Prompt:
In the records below, find every line with the word "resume" and copy it.

Extracted records:
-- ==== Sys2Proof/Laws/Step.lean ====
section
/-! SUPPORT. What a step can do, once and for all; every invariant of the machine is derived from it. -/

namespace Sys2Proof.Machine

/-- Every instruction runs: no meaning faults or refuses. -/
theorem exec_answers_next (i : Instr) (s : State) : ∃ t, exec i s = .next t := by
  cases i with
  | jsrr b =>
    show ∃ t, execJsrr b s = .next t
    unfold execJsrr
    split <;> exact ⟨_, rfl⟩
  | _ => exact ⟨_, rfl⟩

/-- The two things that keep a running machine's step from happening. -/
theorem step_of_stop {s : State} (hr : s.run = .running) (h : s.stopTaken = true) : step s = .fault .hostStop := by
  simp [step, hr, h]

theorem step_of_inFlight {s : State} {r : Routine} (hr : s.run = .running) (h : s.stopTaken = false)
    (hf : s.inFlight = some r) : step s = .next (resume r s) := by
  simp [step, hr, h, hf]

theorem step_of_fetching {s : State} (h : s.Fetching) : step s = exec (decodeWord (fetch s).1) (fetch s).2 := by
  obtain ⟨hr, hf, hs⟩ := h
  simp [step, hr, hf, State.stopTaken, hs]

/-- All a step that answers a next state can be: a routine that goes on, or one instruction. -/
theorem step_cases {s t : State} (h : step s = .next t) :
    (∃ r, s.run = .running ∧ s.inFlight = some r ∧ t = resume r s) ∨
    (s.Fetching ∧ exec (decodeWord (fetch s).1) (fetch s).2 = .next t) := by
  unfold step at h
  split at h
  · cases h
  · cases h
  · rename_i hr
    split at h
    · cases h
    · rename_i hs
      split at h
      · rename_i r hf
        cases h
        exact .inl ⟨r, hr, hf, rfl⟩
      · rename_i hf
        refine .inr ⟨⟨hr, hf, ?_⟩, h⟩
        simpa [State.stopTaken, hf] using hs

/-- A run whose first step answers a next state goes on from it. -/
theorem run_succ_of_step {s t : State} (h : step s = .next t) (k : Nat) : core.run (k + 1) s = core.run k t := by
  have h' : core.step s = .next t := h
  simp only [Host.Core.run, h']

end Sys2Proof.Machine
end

Exercise answer:
    (hf : s.inFlight = some r) : step s = .next (resume r s) := by
    (∃ r, s.run = .running ∧ s.inFlight = some r ∧ t = resume r s) ∨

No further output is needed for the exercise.